Dasar hukum utama pemanfaatan energi nuklir di Indonesia adalah Undang-Undang No. 10 Tahun 1997 tentang Ketenaganukliran. Regulasi ini secara tegas memisahkan fungsi promosi dan penelitian dari fungsi pengawasan. Fungsi penelitian dan pengembangan (R&D) kini dijalankan oleh Badan Riset dan Inovasi Nasional (BRIN), sementara fungsi pengawasan keamanan, keselamatan, dan perizinan dilakukan oleh lembaga independen, yaitu Badan Pengawas Tenaga Nuklir (BAPETEN).

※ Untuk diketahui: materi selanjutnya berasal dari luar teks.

-- ==== Sys2Proof/Machine/Mem.lean ====
section
/-! DEFINITION. Sparse stores in one canonical form: keys strictly rising, and no entry equal to what an unlisted key
reads as. Memory, registers and every per-unit table of the State are held so. -/

namespace Sys2Proof.Machine
open Sys2Proof

variable {α : Type}

/-- The value at a key; an unlisted key reads as `dflt key`. -/
def SMap.get (dflt : Nat → α) : SMap α → Nat → α
  | [], k => dflt k
  | (j, v) :: m, k => if j = k then v else SMap.get dflt m k

/-- The store without its entry at a key. -/
def SMap.erase : SMap α → Nat → SMap α
  | [], _ => []
  | (j, v) :: m, k => if j = k then SMap.erase m k else (j, v) :: SMap.erase m k

/-- An entry put before the first greater key. -/
def SMap.insert : SMap α → Nat → α → SMap α
  | [], k, v => [(k, v)]
  | (j, w) :: m, k, v => if k < j then (k, v) :: (j, w) :: m else (j, w) :: SMap.insert m k v

/-- A write: the entry is replaced, or removed where the new value is what an unlisted key reads as. -/
def SMap.set [DecidableEq α] (dflt : Nat → α) (m : SMap α) (k : Nat) (v : α) : SMap α :=
  if v = dflt k then SMap.erase m k else SMap.insert (SMap.erase m k) k v

/-- Every key of the store lies above `b`, rising, and no entry is a default. -/
def SMap.wfFrom [DecidableEq α] (dflt : Nat → α) : Nat → SMap α → Bool
  | _, [] => true
  | b, (k, v) :: m => decide (b ≤ k) && decide (v ≠ dflt k) && SMap.wfFrom dflt (k + 1) m

/-- The canonical form. -/
def SMap.wf [DecidableEq α] (dflt : Nat → α) (m : SMap α) : Bool := SMap.wfFrom dflt 0 m

/-- A set of numbers as a strictly rising list: membership. -/
def nsMem (m : List Nat) (k : Nat) : Bool := m.contains k

/-- A set of numbers: insertion in order, once. -/
def nsAdd : List Nat → Nat → List Nat
  | [], k => [k]
  | j :: m, k => if k < j then k :: j :: m else if k = j then j :: m else j :: nsAdd m k

/-- A set of numbers: removal. -/
def nsDel (m : List Nat) (k : Nat) : List Nat := m.filter (fun j => j ≠ k)

/-- A set of numbers is strictly rising from `b`. -/
def nsWfFrom : Nat → List Nat → Bool
  | _, [] => true
  | b, k :: m => decide (b ≤ k) && nsWfFrom (k + 1) m

/-- A set of numbers is strictly rising. -/
def nsWf (m : List Nat) : Bool := nsWfFrom 0 m

/-- What a byte of memory that nothing has written reads as. DRAM not yet marked in the initialisation map reads as zeros
(10 R324); for the on-die memories the value is a DESIGN CHOICE (assumption 2). -/
def memDefault (_ : Nat) : Byte := 0

/-- One byte of memory at a package physical address. -/
def memRead (m : SMap Byte) (a : Nat) : Byte := SMap.get memDefault m a

/-- One byte of memory replaced. -/
def memWrite (m : SMap Byte) (a : Nat) (b : Byte) : SMap Byte := SMap.set memDefault m a b

/-- The canonical form of memory. -/
def Memory.wf (m : SMap Byte) : Bool := SMap.wf memDefault m

/-- `n` bytes from an address up. -/
def memReadN (m : SMap Byte) : Nat → Nat → List Byte
  | _, 0 => []
  | a, n + 1 => memRead m a :: memReadN m (a + 1) n

/-- A list of bytes written from an address up. -/
def memWriteN (m : SMap Byte) : Nat → List Byte → SMap Byte
  | _, [] => m
  | a, b :: bs => memWriteN (memWrite m a b) (a + 1) bs

/-- Every listed byte of [a, a + n) removed: zeros written (used where whole regions are zeroed). -/
def memZero (m : SMap Byte) (a n : Nat) : SMap Byte := m.filter (fun c => c.1 < a || a + n ≤ c.1)

end Sys2Proof.Machine
end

Secara resmi, posisi energi nuklir dalam bauran energi nasional diatur dalam Peraturan Pemerintah No. 79 Tahun 2014 tentang Kebijakan Energi Nasional (KEN). Dalam dokumen ini, nuklir ditetapkan sebagai “opsi terakhir” (last resort). Artinya, PLTN baru akan dikembangkan jika opsi energi terbarukan lainnya terbukti tidak mampu memenuhi target permintaan energi nasional.
Meskipun demikian, wacana untuk merevisi status “opsi terakhir” ini terus menguat. Pemerintah dan berbagai pemangku kepentingan sedang aktif melakukan studi kelayakan di beberapa lokasi potensial, seperti di Kalimantan Barat dan Bangka Belitung. Tantangan utamanya tetap pada tiga aspek krusial: tingginya biaya investasi awal, isu keselamatan dan pengelolaan limbah, serta penerimaan masyarakat (akseptasi publik).
Sebagai kesimpulan, kebijakan energi nuklir Indonesia pada tahun 2025 berada dalam fase transisi yang dinamis. Walaupun status “opsi terakhir” masih berlaku secara formal, tekanan untuk mencapai ketahanan energi dan target iklim mendorong pemerintah untuk mempertimbangkan energi atom secara lebih serius. Keputusan akhir untuk membangun PLTN pertama di Indonesia akan sangat bergantung pada hasil studi komprehensif dan dialog publik yang terbuka.